_Work order_. Using the data below, copy every line that contains the word "rfAt".

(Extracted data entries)
▼
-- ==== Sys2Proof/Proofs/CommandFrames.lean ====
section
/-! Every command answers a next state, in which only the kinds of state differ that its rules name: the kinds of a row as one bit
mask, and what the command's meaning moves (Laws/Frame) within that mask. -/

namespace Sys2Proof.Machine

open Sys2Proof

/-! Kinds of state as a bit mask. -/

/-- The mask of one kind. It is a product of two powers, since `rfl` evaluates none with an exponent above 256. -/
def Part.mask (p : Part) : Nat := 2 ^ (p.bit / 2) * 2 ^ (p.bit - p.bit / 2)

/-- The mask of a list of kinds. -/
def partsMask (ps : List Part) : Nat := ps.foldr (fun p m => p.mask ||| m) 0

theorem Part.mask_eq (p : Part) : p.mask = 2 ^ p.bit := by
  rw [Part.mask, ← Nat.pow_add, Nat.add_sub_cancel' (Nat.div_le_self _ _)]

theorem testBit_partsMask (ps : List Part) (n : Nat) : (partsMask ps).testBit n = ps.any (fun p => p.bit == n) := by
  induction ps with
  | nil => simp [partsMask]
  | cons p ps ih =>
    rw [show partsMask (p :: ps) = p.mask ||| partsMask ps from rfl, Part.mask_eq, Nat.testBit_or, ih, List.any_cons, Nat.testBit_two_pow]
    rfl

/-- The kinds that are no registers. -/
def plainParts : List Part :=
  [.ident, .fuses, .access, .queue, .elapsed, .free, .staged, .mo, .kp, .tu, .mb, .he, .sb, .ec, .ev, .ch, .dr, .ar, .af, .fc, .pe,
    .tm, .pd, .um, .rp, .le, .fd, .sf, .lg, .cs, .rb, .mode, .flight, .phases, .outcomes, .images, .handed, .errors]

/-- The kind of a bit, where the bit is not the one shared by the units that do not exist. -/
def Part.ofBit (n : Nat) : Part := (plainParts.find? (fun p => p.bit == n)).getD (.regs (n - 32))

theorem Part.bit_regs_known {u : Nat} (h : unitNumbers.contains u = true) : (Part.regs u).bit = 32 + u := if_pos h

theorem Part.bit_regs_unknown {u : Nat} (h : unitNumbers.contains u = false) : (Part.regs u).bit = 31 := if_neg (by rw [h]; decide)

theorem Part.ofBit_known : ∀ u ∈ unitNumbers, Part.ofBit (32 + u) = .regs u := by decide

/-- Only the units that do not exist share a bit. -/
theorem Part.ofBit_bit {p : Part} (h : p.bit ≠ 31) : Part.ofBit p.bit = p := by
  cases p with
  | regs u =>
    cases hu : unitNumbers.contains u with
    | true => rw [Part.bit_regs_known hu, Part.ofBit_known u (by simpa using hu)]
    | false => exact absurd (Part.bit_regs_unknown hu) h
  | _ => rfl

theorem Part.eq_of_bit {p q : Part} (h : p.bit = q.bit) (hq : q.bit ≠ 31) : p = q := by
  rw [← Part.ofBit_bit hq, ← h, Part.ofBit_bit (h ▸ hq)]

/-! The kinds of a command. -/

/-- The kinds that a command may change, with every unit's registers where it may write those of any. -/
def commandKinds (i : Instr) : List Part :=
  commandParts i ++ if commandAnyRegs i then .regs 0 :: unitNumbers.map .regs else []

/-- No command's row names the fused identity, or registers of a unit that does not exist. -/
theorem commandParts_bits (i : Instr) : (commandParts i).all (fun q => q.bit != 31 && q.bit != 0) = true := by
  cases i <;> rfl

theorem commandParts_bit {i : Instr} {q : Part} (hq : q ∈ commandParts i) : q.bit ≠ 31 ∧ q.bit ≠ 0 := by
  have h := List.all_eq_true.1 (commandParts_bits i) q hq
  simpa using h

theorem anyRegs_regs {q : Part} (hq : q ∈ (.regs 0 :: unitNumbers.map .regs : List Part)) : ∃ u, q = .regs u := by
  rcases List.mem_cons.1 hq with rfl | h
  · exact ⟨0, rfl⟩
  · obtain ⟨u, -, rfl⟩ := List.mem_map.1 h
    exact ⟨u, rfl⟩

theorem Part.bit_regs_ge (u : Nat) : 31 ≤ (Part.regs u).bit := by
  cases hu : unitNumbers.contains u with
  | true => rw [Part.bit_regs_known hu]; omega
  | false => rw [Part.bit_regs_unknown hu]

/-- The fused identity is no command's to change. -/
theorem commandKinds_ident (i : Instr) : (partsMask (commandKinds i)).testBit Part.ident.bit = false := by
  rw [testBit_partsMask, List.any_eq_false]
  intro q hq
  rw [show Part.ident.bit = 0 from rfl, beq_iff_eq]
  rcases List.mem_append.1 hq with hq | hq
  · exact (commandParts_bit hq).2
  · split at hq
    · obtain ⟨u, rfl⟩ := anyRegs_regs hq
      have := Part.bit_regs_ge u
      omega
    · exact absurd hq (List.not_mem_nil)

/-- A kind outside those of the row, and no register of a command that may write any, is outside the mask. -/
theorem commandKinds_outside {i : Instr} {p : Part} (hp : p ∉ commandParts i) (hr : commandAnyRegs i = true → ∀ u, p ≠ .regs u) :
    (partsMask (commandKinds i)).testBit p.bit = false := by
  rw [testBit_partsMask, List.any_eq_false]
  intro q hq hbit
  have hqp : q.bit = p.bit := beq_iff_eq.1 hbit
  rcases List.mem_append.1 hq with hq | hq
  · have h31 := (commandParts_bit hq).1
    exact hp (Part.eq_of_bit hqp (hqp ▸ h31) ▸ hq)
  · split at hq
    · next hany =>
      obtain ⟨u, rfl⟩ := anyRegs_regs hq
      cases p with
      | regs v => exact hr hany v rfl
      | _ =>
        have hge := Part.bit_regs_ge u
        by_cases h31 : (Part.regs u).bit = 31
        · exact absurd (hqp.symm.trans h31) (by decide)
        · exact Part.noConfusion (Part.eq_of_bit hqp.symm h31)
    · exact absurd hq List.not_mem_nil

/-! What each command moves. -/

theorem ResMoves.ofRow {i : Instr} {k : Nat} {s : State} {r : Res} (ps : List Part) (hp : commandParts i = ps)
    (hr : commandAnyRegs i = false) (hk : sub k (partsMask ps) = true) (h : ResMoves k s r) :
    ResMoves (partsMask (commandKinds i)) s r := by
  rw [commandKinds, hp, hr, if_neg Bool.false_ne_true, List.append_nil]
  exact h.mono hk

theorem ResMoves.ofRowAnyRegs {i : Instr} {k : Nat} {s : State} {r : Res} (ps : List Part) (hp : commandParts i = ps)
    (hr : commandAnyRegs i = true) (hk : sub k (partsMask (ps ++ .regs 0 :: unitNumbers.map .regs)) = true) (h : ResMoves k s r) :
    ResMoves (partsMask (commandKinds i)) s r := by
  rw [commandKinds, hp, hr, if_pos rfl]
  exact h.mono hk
▲
▼
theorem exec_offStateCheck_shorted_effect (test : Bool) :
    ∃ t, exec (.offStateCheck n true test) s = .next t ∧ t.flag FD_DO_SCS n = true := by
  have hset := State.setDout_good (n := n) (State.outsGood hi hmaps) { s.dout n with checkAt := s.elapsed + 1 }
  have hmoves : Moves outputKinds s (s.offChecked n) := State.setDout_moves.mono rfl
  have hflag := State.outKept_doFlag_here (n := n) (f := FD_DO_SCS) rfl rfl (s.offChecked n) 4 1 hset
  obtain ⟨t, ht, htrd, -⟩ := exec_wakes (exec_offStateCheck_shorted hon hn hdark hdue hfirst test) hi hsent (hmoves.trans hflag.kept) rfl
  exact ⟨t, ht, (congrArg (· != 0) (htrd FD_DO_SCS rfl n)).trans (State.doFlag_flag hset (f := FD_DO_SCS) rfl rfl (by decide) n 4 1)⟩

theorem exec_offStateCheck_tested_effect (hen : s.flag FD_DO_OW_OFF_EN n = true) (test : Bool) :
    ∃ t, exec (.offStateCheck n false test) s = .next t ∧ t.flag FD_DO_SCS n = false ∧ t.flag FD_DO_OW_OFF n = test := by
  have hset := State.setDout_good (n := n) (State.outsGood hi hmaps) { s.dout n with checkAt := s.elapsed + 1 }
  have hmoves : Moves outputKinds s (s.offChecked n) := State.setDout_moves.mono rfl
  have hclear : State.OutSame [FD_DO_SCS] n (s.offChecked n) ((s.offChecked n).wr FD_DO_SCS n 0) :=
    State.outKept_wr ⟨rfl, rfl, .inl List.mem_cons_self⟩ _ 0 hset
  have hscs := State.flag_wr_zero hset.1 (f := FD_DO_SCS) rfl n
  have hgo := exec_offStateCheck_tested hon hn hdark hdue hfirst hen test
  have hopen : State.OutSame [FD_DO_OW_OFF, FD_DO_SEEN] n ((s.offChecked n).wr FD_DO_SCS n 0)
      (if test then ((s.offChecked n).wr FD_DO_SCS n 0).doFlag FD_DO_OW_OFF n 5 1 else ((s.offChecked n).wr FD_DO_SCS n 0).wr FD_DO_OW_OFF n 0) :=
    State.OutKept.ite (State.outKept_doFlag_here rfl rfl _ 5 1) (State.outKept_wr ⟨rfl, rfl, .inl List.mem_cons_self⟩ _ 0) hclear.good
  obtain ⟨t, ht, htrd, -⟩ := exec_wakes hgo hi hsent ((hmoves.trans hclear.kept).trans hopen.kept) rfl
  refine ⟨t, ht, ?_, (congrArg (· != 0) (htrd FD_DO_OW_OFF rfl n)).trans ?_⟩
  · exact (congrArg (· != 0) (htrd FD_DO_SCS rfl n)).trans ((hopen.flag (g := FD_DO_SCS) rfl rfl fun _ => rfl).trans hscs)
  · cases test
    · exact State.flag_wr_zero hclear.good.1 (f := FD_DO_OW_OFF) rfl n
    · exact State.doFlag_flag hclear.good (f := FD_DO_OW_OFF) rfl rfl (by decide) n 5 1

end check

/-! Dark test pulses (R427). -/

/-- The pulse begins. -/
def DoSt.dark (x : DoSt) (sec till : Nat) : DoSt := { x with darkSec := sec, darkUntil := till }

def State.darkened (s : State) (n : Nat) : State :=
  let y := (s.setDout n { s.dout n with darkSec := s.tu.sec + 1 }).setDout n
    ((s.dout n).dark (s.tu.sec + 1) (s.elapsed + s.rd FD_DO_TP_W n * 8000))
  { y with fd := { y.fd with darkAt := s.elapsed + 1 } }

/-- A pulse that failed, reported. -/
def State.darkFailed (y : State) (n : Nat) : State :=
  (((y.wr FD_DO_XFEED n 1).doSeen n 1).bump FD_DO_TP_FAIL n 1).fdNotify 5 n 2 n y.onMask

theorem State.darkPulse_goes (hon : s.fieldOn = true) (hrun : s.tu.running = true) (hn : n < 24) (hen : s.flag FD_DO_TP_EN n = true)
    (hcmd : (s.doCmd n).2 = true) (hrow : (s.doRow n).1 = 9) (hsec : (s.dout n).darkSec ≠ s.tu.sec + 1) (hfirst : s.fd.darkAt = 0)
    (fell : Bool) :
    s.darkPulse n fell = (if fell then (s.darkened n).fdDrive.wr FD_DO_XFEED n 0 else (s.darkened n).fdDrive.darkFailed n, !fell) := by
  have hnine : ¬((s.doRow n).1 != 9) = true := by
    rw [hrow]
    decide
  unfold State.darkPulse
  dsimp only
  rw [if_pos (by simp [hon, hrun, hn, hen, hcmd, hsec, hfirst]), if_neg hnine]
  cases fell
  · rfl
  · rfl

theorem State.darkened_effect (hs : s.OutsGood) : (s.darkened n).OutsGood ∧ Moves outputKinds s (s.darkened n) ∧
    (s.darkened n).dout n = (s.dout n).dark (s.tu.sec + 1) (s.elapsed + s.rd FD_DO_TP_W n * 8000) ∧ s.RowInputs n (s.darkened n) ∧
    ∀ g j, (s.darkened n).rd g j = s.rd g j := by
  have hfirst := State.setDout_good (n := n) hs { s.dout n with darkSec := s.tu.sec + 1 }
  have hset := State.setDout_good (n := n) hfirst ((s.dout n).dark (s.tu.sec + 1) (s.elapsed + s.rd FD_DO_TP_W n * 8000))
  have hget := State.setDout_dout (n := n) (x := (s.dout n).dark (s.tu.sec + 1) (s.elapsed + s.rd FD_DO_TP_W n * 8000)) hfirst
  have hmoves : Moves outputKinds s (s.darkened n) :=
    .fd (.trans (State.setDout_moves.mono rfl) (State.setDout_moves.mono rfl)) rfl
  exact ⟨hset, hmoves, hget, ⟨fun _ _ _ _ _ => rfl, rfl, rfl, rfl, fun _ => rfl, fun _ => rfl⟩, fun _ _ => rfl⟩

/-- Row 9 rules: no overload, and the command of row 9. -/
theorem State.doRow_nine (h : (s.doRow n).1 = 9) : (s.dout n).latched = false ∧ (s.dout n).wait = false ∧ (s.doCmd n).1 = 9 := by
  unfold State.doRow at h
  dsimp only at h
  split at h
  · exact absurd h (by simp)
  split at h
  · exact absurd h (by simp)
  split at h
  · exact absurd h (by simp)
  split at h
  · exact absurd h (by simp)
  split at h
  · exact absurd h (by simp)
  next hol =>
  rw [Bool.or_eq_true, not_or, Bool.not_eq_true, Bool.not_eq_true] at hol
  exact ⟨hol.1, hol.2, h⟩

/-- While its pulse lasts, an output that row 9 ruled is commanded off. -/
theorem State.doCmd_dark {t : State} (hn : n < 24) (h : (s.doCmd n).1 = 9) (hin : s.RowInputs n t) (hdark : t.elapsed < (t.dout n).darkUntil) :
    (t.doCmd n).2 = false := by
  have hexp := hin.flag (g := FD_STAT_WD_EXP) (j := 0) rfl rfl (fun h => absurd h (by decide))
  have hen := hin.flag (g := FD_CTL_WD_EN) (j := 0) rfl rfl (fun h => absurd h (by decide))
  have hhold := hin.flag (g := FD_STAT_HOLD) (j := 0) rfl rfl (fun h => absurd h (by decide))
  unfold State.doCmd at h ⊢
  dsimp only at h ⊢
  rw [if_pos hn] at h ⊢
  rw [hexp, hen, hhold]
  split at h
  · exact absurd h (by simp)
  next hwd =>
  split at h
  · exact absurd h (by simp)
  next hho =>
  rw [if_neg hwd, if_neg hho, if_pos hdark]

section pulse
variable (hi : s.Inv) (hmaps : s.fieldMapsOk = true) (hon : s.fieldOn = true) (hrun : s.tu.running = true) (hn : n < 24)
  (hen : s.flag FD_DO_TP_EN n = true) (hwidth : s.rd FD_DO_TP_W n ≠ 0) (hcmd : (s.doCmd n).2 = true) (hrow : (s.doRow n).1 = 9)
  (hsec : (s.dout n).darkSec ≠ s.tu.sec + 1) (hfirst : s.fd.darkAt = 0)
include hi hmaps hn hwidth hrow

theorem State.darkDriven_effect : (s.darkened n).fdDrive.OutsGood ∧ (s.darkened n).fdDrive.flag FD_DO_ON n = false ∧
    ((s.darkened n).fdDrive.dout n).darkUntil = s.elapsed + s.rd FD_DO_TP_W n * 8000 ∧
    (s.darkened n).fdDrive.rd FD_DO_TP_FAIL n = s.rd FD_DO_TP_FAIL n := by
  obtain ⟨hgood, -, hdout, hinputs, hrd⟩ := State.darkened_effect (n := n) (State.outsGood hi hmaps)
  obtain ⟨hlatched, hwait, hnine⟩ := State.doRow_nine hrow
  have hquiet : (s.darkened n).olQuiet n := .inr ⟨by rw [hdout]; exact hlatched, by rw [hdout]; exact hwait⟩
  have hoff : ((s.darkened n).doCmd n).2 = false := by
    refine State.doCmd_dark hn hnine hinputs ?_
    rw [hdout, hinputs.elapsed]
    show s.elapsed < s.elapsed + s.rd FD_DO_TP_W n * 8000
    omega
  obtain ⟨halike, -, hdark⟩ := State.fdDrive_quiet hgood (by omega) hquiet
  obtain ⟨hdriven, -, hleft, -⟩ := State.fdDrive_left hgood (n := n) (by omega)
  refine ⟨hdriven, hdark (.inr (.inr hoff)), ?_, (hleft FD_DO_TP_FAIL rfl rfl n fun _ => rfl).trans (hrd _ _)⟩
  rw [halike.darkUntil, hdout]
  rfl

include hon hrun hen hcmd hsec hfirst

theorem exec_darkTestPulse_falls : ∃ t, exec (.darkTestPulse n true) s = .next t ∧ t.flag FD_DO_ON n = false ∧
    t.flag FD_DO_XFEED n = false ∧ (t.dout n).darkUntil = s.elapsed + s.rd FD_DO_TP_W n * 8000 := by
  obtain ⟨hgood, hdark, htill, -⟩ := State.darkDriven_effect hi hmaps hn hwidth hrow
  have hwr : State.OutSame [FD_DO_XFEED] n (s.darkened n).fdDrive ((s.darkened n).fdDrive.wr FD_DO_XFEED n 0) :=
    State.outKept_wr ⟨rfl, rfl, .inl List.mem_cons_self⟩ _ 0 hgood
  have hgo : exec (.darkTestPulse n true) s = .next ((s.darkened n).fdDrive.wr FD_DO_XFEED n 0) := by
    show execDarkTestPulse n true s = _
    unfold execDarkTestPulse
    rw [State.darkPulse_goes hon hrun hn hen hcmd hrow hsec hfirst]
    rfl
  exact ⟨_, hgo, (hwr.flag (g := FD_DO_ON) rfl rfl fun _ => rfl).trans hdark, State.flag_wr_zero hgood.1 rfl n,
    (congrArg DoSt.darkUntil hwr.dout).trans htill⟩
▲
▼
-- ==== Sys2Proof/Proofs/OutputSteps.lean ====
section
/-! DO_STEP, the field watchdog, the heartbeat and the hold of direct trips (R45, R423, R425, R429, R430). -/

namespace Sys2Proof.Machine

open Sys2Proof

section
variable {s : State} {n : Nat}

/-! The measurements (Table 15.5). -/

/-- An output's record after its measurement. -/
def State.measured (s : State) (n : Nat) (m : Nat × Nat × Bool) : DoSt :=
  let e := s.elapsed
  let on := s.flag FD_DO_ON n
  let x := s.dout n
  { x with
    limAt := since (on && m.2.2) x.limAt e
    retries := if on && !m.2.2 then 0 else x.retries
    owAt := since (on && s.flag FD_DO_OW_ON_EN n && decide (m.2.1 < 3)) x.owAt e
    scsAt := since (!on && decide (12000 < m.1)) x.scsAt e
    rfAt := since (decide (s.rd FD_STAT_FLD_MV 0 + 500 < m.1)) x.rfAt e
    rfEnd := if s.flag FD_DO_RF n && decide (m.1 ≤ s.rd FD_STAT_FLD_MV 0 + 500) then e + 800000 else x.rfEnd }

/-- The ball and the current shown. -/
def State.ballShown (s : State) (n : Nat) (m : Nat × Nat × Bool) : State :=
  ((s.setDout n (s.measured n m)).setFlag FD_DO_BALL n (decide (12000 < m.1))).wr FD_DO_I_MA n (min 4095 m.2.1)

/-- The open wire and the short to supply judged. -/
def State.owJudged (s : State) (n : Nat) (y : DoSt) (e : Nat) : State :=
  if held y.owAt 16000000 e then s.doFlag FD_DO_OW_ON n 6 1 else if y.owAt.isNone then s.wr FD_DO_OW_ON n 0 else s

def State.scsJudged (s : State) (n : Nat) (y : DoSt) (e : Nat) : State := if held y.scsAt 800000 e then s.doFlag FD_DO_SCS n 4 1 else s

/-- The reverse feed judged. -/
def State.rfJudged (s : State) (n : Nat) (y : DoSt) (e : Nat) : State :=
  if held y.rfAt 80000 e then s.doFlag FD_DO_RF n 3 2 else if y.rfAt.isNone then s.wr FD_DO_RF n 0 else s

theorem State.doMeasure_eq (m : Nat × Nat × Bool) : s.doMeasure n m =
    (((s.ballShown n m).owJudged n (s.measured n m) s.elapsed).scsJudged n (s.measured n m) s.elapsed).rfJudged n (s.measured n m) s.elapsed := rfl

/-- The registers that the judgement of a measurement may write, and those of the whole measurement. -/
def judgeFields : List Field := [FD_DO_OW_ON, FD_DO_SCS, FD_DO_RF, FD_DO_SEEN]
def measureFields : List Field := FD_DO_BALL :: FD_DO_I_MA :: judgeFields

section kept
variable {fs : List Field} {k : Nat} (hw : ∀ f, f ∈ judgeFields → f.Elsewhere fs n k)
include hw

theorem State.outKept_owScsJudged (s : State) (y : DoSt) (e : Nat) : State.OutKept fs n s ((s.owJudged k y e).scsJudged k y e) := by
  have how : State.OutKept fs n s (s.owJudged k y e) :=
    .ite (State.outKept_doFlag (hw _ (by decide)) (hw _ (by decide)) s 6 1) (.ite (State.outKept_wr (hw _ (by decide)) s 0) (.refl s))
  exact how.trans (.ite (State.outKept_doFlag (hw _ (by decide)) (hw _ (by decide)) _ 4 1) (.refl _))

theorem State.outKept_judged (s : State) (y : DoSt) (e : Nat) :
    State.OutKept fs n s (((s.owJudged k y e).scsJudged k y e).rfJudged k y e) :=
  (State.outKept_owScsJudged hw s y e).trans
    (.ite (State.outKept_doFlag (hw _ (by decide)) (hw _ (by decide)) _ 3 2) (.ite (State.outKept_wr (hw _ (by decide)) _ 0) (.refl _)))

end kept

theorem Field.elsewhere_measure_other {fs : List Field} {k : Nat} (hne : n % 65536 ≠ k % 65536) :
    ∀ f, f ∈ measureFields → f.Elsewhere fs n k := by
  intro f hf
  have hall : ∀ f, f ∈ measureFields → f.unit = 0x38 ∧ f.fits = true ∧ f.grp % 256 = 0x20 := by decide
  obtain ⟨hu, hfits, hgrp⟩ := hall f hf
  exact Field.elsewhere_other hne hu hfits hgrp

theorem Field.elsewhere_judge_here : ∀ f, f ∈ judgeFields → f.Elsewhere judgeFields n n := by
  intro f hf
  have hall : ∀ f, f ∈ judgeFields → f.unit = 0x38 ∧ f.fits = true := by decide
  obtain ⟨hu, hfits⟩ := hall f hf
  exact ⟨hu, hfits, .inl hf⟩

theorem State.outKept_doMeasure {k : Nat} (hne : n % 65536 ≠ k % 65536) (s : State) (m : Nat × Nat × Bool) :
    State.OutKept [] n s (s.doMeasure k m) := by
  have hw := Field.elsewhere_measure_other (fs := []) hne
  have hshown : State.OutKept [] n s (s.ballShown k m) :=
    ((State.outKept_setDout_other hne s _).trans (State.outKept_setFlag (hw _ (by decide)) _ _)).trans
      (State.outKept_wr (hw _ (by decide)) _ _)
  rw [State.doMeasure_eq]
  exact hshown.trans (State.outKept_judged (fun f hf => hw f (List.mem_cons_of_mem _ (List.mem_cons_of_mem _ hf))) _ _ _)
▲
_Result_.
    rfAt := since (decide (s.rd FD_STAT_FLD_MV 0 + 500 < m.1)) x.rfAt e
  if held y.rfAt 80000 e then s.doFlag FD_DO_RF n 3 2 else if y.rfAt.isNone then s.wr FD_DO_RF n 0 else s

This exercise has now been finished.